NEW YORK (GenomeWeb News) – Scientists in North Carolina will collaborate to use samples from dogs with cancer to conduct genomic studies that may be applied to humans and canines, North Carolina State University said this week.
The program will use resources from NCSU's College of Veterinary Medicine in studies of non-Hodgkin lymphoma at the University of North Carolina at Chapel Hill's Lineberger Comprehensive Cancer Center and at NCSU.
Non-Hodgkin lymphoma is biologically similar in humans and dogs, but because dogs of the same breed have far less genomic variation than humans, "it is much easier to narrow down problem areas," NCSU said.
The collaborators will recruit dogs that have been diagnosed with lymphoma in order to gather tissue samples, for which they will pay each dog's owners $1,000. These samples will be studied to create a genomic profile of non-Hodgkin lymphoma that will help researchers gain insight into the disease's biology, and potentially help them develop ways to diagnose it earlier.
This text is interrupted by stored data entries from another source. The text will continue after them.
-- ==== Sys2Proof/Tests/Slice0.lean ====
section
/-! SUPPORT. Sys2Proof/Tests/Slice0.lean: checks of the model against the spec's own words and vectors
(the examples of 40_load_store.md to 44_coprocessor.md, 95_test_vectors.md), and a state that meets the hypotheses of
each statement. -/

namespace Sys2Proof.Tests

open Sys2Proof Sys2Proof.Machine

/-! ## Helpers -/

/-- The start state of the vectors (95_test_vectors.md): Kernel mode, Status 0, Ebase 0x9D001000, at 0x9D000000. -/
def start : State :=
  { State.reset with
    pc := 0x9D000000#32
    cp0 := { Cp0.reset with
      status := { Status.reset with bev := false, sr := false, erl := false }
      ebase := 0x1D001#18 } }

/-- The registers of the current set at some values. -/
def withRegs (l : List (Reg × Word)) (s : State) : State := l.foldl (fun s c => s.setReg c.1 c.2) s

/-- Status at a value. -/
def withStatus (v : Status) (s : State) : State := { s with cp0 := { s.cp0 with status := v } }

/-- Bytes at physical address 0x1000 (virtual 0xA0001000). -/
def withBytes (l : List Byte) (s : State) : State :=
  { s with mem := (l.zipIdx 0x1000).foldl (fun m c => writeByte m c.2 c.1) s.mem }

/-- The eight bytes of the load and store vectors, at 0xA0001000. -/
def vectorBytes : List Byte := [0x00#8, 0x11#8, 0x22#8, 0x33#8, 0x44#8, 0x55#8, 0x66#8, 0x77#8]

/-- The bytes at physical address 0x1000 on. -/
def bytesAt (n : Nat) (s : State) : List Byte := (List.range n).map fun k => readByte s.mem (0x1000 + k)

/-- The word run gives a next state with a property. -/
def after (w : Word) (s : State) (p : State → Bool) : Bool :=
  match runDecoded (decode w) s with
  | .next t => p t
  | .fault _ => false
  | .refused _ => false

/-- The word run is refused for a reason. -/
def refusedFor (w : Word) (s : State) (r : Refusal) : Bool :=
  match runDecoded (decode w) s with
  | .refused q => decide (q = r)
  | .next _ => false
  | .fault _ => false

/-- The exception with an EXCCODE was taken from 0x9D000000: EPC, EXL, the general vector (95_test_vectors.md B2). -/
def took (code : BitVec 5) (t : State) : Bool :=
  t.cp0.cause.excCode == code && t.cp0.epc == 0x9D000000#32 && t.cp0.status.exl && t.pc == 0x9D001180#32

/-- The parameter that admits Debug mode. -/
def admitDebug (s : State) : State := { s with cfg := { s.cfg with debugEntry := .enter } }

/-- An MTC0 that changed register `r` from what it is in `old` is one instruction back. -/
def afterWrite (r : Cp0Reg) (old : Cp0) (s : State) : State :=
  { s with hazards := [{ row := .other, reg := r, old := old, left := 1 }] }

/-! ## WellFormed refuses what the spec refuses -/

theorem test_wellFormed_sll_is_nop : (Instr.sll 0#5 0#5 0#5).wellFormed = false := by decide
theorem test_wellFormed_sll_is_ssnop : (Instr.sll 0#5 0#5 1#5).wellFormed = false := by decide
theorem test_wellFormed_sll_is_ehb : (Instr.sll 0#5 0#5 3#5).wellFormed = false := by decide
theorem test_wellFormed_clz : (Instr.clz 1#5 3#5 2#5).wellFormed = false := by decide
theorem test_wellFormed_clo : (Instr.clo 1#5 3#5 2#5).wellFormed = false := by decide
theorem test_wellFormed_ext : (Instr.ext 1#5 2#5 31#5 1#5).wellFormed = false := by decide
theorem test_wellFormed_ins : (Instr.ins 1#5 2#5 0#5 8#5).wellFormed = false := by decide
theorem test_wellFormed_jalr : (Instr.jalr 5#5 5#5).wellFormed = false := by decide
theorem test_wellFormed_jalrHb : (Instr.jalrHb 5#5 5#5).wellFormed = false := by decide
theorem test_wellFormed_bltzal : (Instr.bltzal 31#5 4#16).wellFormed = false := by decide
theorem test_wellFormed_bgezal : (Instr.bgezal 31#5 4#16).wellFormed = false := by decide
theorem test_wellFormed_bltzall : (Instr.bltzall 31#5 4#16).wellFormed = false := by decide
theorem test_wellFormed_bgezall : (Instr.bgezall 31#5 4#16).wellFormed = false := by decide

/-! ## Decoding: one word of every row, most of them the spec's own examples (those of the coprocessor 1 and 2 loads
and stores, TLBR, TLBWR and TLBP are written out from the encodings of R444, R445 and R440) -/

theorem test_decode_lb : decode 0x8082FFFF#32 = .instr (.lb 4#5 2#5 0xFFFF#16) := by decide
theorem test_decode_lbu : decode 0x90820003#32 = .instr (.lbu 4#5 2#5 3#16) := by decide
theorem test_decode_lh : decode 0x85090002#32 = .instr (.lh 8#5 9#5 2#16) := by decide
theorem test_decode_lhu : decode 0x95090002#32 = .instr (.lhu 8#5 9#5 2#16) := by decide
theorem test_decode_lw : decode 0x8FA80004#32 = .instr (.lw 29#5 8#5 4#16) := by decide
theorem test_decode_lwl : decode 0x88820003#32 = .instr (.lwl 4#5 2#5 3#16) := by decide
theorem test_decode_lwr : decode 0x98820000#32 = .instr (.lwr 4#5 2#5 0#16) := by decide
theorem test_decode_sb : decode 0xA0850000#32 = .instr (.sb 4#5 5#5 0#16) := by decide
theorem test_decode_sh : decode 0xA4850002#32 = .instr (.sh 4#5 5#5 2#16) := by decide
theorem test_decode_sw : decode 0xAFBF0014#32 = .instr (.sw 29#5 31#5 20#16) := by decide
theorem test_decode_swl : decode 0xA8850003#32 = .instr (.swl 4#5 5#5 3#16) := by decide
theorem test_decode_swr : decode 0xB8850000#32 = .instr (.swr 4#5 5#5 0#16) := by decide
theorem test_decode_ll : decode 0xC0820000#32 = .instr (.ll 4#5 2#5 0#16) := by decide
theorem test_decode_sc : decode 0xE0830000#32 = .instr (.sc 4#5 3#5 0#16) := by decide
theorem test_decode_add : decode 0x00221820#32 = .instr (.add 1#5 2#5 3#5) := by decide
theorem test_decode_addu : decode 0x00221821#32 = .instr (.addu 1#5 2#5 3#5) := by decide
theorem test_decode_addi : decode 0x2022FFFF#32 = .instr (.addi 1#5 2#5 0xFFFF#16) := by decide
theorem test_decode_addiu : decode 0x27BDFFE8#32 = .instr (.addiu 29#5 29#5 0xFFE8#16) := by decide
theorem test_decode_sub : decode 0x00221822#32 = .instr (.sub 1#5 2#5 3#5) := by decide
theorem test_decode_subu : decode 0x00221823#32 = .instr (.subu 1#5 2#5 3#5) := by decide
theorem test_decode_slt : decode 0x0022182A#32 = .instr (.slt 1#5 2#5 3#5) := by decide
theorem test_decode_sltu : decode 0x0022182B#32 = .instr (.sltu 1#5 2#5 3#5) := by decide
theorem test_decode_slti : decode 0x2822FFFF#32 = .instr (.slti 1#5 2#5 0xFFFF#16) := by decide
theorem test_decode_sltiu : decode 0x2C22FFFF#32 = .instr (.sltiu 1#5 2#5 0xFFFF#16) := by decide
theorem test_decode_lui : decode 0x3C02BF88#32 = .instr (.lui 2#5 0xBF88#16) := by decide
theorem test_decode_and_ : decode 0x00221824#32 = .instr (.and_ 1#5 2#5 3#5) := by decide
theorem test_decode_or_ : decode 0x00221825#32 = .instr (.or_ 1#5 2#5 3#5) := by decide
theorem test_decode_xor_ : decode 0x00221826#32 = .instr (.xor_ 1#5 2#5 3#5) := by decide
theorem test_decode_nor_ : decode 0x00221827#32 = .instr (.nor_ 1#5 2#5 3#5) := by decide
theorem test_decode_andi : decode 0x3022FF00#32 = .instr (.andi 1#5 2#5 0xFF00#16) := by decide
theorem test_decode_ori : decode 0x34421234#32 = .instr (.ori 2#5 2#5 0x1234#16) := by decide
theorem test_decode_xori : decode 0x3822FFFF#32 = .instr (.xori 1#5 2#5 0xFFFF#16) := by decide
theorem test_decode_sll : decode 0x00011100#32 = .instr (.sll 1#5 2#5 4#5) := by decide
theorem test_decode_srl : decode 0x00011102#32 = .instr (.srl 1#5 2#5 4#5) := by decide
theorem test_decode_sra : decode 0x00011103#32 = .instr (.sra 1#5 2#5 4#5) := by decide
theorem test_decode_sllv : decode 0x00411804#32 = .instr (.sllv 2#5 1#5 3#5) := by decide
theorem test_decode_srlv : decode 0x00411806#32 = .instr (.srlv 2#5 1#5 3#5) := by decide
theorem test_decode_srav : decode 0x00411807#32 = .instr (.srav 2#5 1#5 3#5) := by decide
theorem test_decode_rotr : decode 0x00211202#32 = .instr (.rotr 1#5 2#5 8#5) := by decide
theorem test_decode_rotrv : decode 0x00411846#32 = .instr (.rotrv 2#5 1#5 3#5) := by decide
theorem test_decode_clz : decode 0x70221020#32 = .instr (.clz 1#5 2#5 2#5) := by decide
theorem test_decode_clo : decode 0x70221021#32 = .instr (.clo 1#5 2#5 2#5) := by decide
theorem test_decode_ext : decode 0x7C221A00#32 = .instr (.ext 1#5 2#5 3#5 8#5) := by decide
theorem test_decode_ins : decode 0x7C225A04#32 = .instr (.ins 1#5 2#5 11#5 8#5) := by decide
theorem test_decode_seb : decode 0x7C011420#32 = .instr (.seb 1#5 2#5) := by decide
theorem test_decode_seh : decode 0x7C011620#32 = .instr (.seh 1#5 2#5) := by decide
theorem test_decode_wsbh : decode 0x7C0110A0#32 = .instr (.wsbh 1#5 2#5) := by decide
theorem test_decode_mult : decode 0x00220018#32 = .instr (.mult 1#5 2#5) := by decide
theorem test_decode_multu : decode 0x00220019#32 = .instr (.multu 1#5 2#5) := by decide
theorem test_decode_mul : decode 0x70221802#32 = .instr (.mul 1#5 2#5 3#5) := by decide
theorem test_decode_madd : decode 0x70220000#32 = .instr (.madd 1#5 2#5) := by decide
theorem test_decode_maddu : decode 0x70220001#32 = .instr (.maddu 1#5 2#5) := by decide
theorem test_decode_msub : decode 0x70220004#32 = .instr (.msub 1#5 2#5) := by decide
theorem test_decode_msubu : decode 0x70220005#32 = .instr (.msubu 1#5 2#5) := by decide
theorem test_decode_div : decode 0x0022001A#32 = .instr (.div 1#5 2#5) := by decide
theorem test_decode_divu : decode 0x0022001B#32 = .instr (.divu 1#5 2#5) := by decide
theorem test_decode_mfhi : decode 0x00001810#32 = .instr (.mfhi 3#5) := by decide
theorem test_decode_mflo : decode 0x00001812#32 = .instr (.mflo 3#5) := by decide
theorem test_decode_mthi : decode 0x00200011#32 = .instr (.mthi 1#5) := by decide
theorem test_decode_mtlo : decode 0x00200013#32 = .instr (.mtlo 1#5) := by decide
theorem test_decode_j : decode 0x0B400040#32 = .instr (.j 0x3400040#26) := by decide
theorem test_decode_jal : decode 0x0F400040#32 = .instr (.jal 0x3400040#26) := by decide
theorem test_decode_jr : decode 0x03E00008#32 = .instr (.jr 31#5) := by decide
theorem test_decode_jalr : decode 0x0320F809#32 = .instr (.jalr 25#5 31#5) := by decide
theorem test_decode_jrHb : decode 0x03E00408#32 = .instr (.jrHb 31#5) := by decide
theorem test_decode_jalrHb : decode 0x0320FC09#32 = .instr (.jalrHb 25#5 31#5) := by decide
theorem test_decode_jalx : decode 0x77400040#32 = .instr (.jalx 0x3400040#26) := by decide
theorem test_decode_beq : decode 0x10220004#32 = .instr (.beq 1#5 2#5 4#16) := by decide
theorem test_decode_bne : decode 0x1422FFFE#32 = .instr (.bne 1#5 2#5 0xFFFE#16) := by decide
theorem test_decode_blez : decode 0x18200004#32 = .instr (.blez 1#5 4#16) := by decide
theorem test_decode_bgtz : decode 0x1C200004#32 = .instr (.bgtz 1#5 4#16) := by decide
theorem test_decode_bltz : decode 0x04200004#32 = .instr (.bltz 1#5 4#16) := by decide
theorem test_decode_bgez : decode 0x04210004#32 = .instr (.bgez 1#5 4#16) := by decide
theorem test_decode_bltzal : decode 0x04300004#32 = .instr (.bltzal 1#5 4#16) := by decide
theorem test_decode_bgezal : decode 0x04310004#32 = .instr (.bgezal 1#5 4#16) := by decide
theorem test_decode_beql : decode 0x50220004#32 = .instr (.beql 1#5 2#5 4#16) := by decide
theorem test_decode_bnel : decode 0x54220004#32 = .instr (.bnel 1#5 2#5 4#16) := by decide
theorem test_decode_blezl : decode 0x58200004#32 = .instr (.blezl 1#5 4#16) := by decide
theorem test_decode_bgtzl : decode 0x5C200004#32 = .instr (.bgtzl 1#5 4#16) := by decide
theorem test_decode_bltzl : decode 0x04220004#32 = .instr (.bltzl 1#5 4#16) := by decide
theorem test_decode_bgezl : decode 0x04230004#32 = .instr (.bgezl 1#5 4#16) := by decide
theorem test_decode_bltzall : decode 0x04320004#32 = .instr (.bltzall 1#5 4#16) := by decide
theorem test_decode_bgezall : decode 0x04330004#32 = .instr (.bgezall 1#5 4#16) := by decide
theorem test_decode_sync : decode 0x0000000F#32 = .instr (.sync 0#5) := by decide
theorem test_decode_synci : decode 0x049F0000#32 = .instr (.synci 4#5 0#16) := by decide
theorem test_decode_syscall : decode 0x0000000C#32 = .instr (.syscall 0#20) := by decide
theorem test_decode_break_ : decode 0x0000000D#32 = .instr (.break_ 0#20) := by decide
theorem test_decode_tge : decode 0x00220030#32 = .instr (.tge 1#5 2#5 0#10) := by decide
theorem test_decode_tgeu : decode 0x00220031#32 = .instr (.tgeu 1#5 2#5 0#10) := by decide
theorem test_decode_tlt : decode 0x00220032#32 = .instr (.tlt 1#5 2#5 0#10) := by decide
theorem test_decode_tltu : decode 0x00220033#32 = .instr (.tltu 1#5 2#5 0#10) := by decide
theorem test_decode_teq : decode 0x004001F4#32 = .instr (.teq 2#5 0#5 7#10) := by decide
theorem test_decode_tne : decode 0x00220036#32 = .instr (.tne 1#5 2#5 0#10) := by decide
theorem test_decode_tgei : decode 0x0428000A#32 = .instr (.tgei 1#5 10#16) := by decide
theorem test_decode_tgeiu : decode 0x0429000A#32 = .instr (.tgeiu 1#5 10#16) := by decide
theorem test_decode_tlti : decode 0x042A000A#32 = .instr (.tlti 1#5 10#16) := by decide
theorem test_decode_tltiu : decode 0x042B000A#32 = .instr (.tltiu 1#5 10#16) := by decide
theorem test_decode_teqi : decode 0x042C000A#32 = .instr (.teqi 1#5 10#16) := by decide
theorem test_decode_tnei : decode 0x042E000A#32 = .instr (.tnei 1#5 10#16) := by decide
theorem test_decode_sdbbp : decode 0x7000003F#32 = .instr (.sdbbp 0#20) := by decide
theorem test_decode_movn : decode 0x0022180B#32 = .instr (.movn 1#5 2#5 3#5) := by decide
theorem test_decode_movz : decode 0x0022180A#32 = .instr (.movz 1#5 2#5 3#5) := by decide
theorem test_decode_movci : decode 0x00011801#32 = .instr (.movci 0#5 0#3 0#1 1#1 3#5 0#5) := by decide
theorem test_decode_nop : decode 0x00000000#32 = .instr (.nop) := by decide
theorem test_decode_ssnop : decode 0x00000040#32 = .instr (.ssnop) := by decide
theorem test_decode_ehb : decode 0x000000C0#32 = .instr (.ehb) := by decide
theorem test_decode_rdhwr : decode 0x7C02183B#32 = .instr (.rdhwr 2#5 3#5) := by decide
theorem test_decode_pref : decode 0xCC800000#32 = .instr (.pref 4#5 0#5 0#16) := by decide
theorem test_decode_cache : decode 0xBC800000#32 = .instr (.cache 4#5 0#5 0#16) := by decide
theorem test_decode_mfc0 : decode 0x40087801#32 = .instr (.mfc0 8#5 15#5 1#3) := by decide
theorem test_decode_mtc0 : decode 0x40896001#32 = .instr (.mtc0 9#5 12#5 1#3) := by decide
theorem test_decode_di : decode 0x41686000#32 = .instr (.di 8#5) := by decide
theorem test_decode_ei : decode 0x41686020#32 = .instr (.ei 8#5) := by decide
theorem test_decode_rdpgpr : decode 0x415D1000#32 = .instr (.rdpgpr 29#5 2#5) := by decide
theorem test_decode_wrpgpr : decode 0x41C2E800#32 = .instr (.wrpgpr 2#5 29#5) := by decide
theorem test_decode_eret : decode 0x42000018#32 = .instr (.eret) := by decide
theorem test_decode_deret : decode 0x4200001F#32 = .instr (.deret) := by decide
theorem test_decode_wait : decode 0x42000020#32 = .instr (.wait 0#19) := by decide
theorem test_decode_tlbr : decode 0x42000001#32 = .instr (.tlbr) := by decide
theorem test_decode_tlbwi : decode 0x42000002#32 = .instr (.tlbwi) := by decide
theorem test_decode_tlbwr : decode 0x42000006#32 = .instr (.tlbwr) := by decide
theorem test_decode_tlbp : decode 0x42000008#32 = .instr (.tlbp) := by decide
theorem test_decode_cop1 : decode 0x46020800#32 = .instr (.cop1 0x2020800#26) := by decide
theorem test_decode_cop2 : decode 0x48020000#32 = .instr (.cop2 0x20000#26) := by decide
theorem test_decode_cop1x : decode 0x4C000000#32 = .instr (.cop1x 0#26) := by decide
theorem test_decode_lwc1 : decode 0xC4800000#32 = .instr (.lwc1 4#5 0#5 0#16) := by decide
theorem test_decode_ldc1 : decode 0xD4820008#32 = .instr (.ldc1 4#5 2#5 8#16) := by decide
theorem test_decode_swc1 : decode 0xE4820008#32 = .instr (.swc1 4#5 2#5 8#16) := by decide
theorem test_decode_sdc1 : decode 0xF4820008#32 = .instr (.sdc1 4#5 2#5 8#16) := by decide
theorem test_decode_lwc2 : decode 0xC8800000#32 = .instr (.lwc2 4#5 0#5 0#16) := by decide
theorem test_decode_ldc2 : decode 0xD8820008#32 = .instr (.ldc2 4#5 2#5 8#16) := by decide
theorem test_decode_swc2 : decode 0xE8820008#32 = .instr (.swc2 4#5 2#5 8#16) := by decide
theorem test_decode_sdc2 : decode 0xF8800000#32 = .instr (.sdc2 4#5 0#5 0#16) := by decide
"Traditionally, lymphoma researchers have used laboratory mouse models of lymphoma, but it would be advantageous to study lymphoma in a large animal model with spontaneously occurring lymphomas that more closely mimic the situation in humans," UNC geneticist and clinical oncologist Kristy Richards said in a statement. "We aim to take full advantage of this partnership to discover, develop and test new treatments much faster than could be done in either organism alone."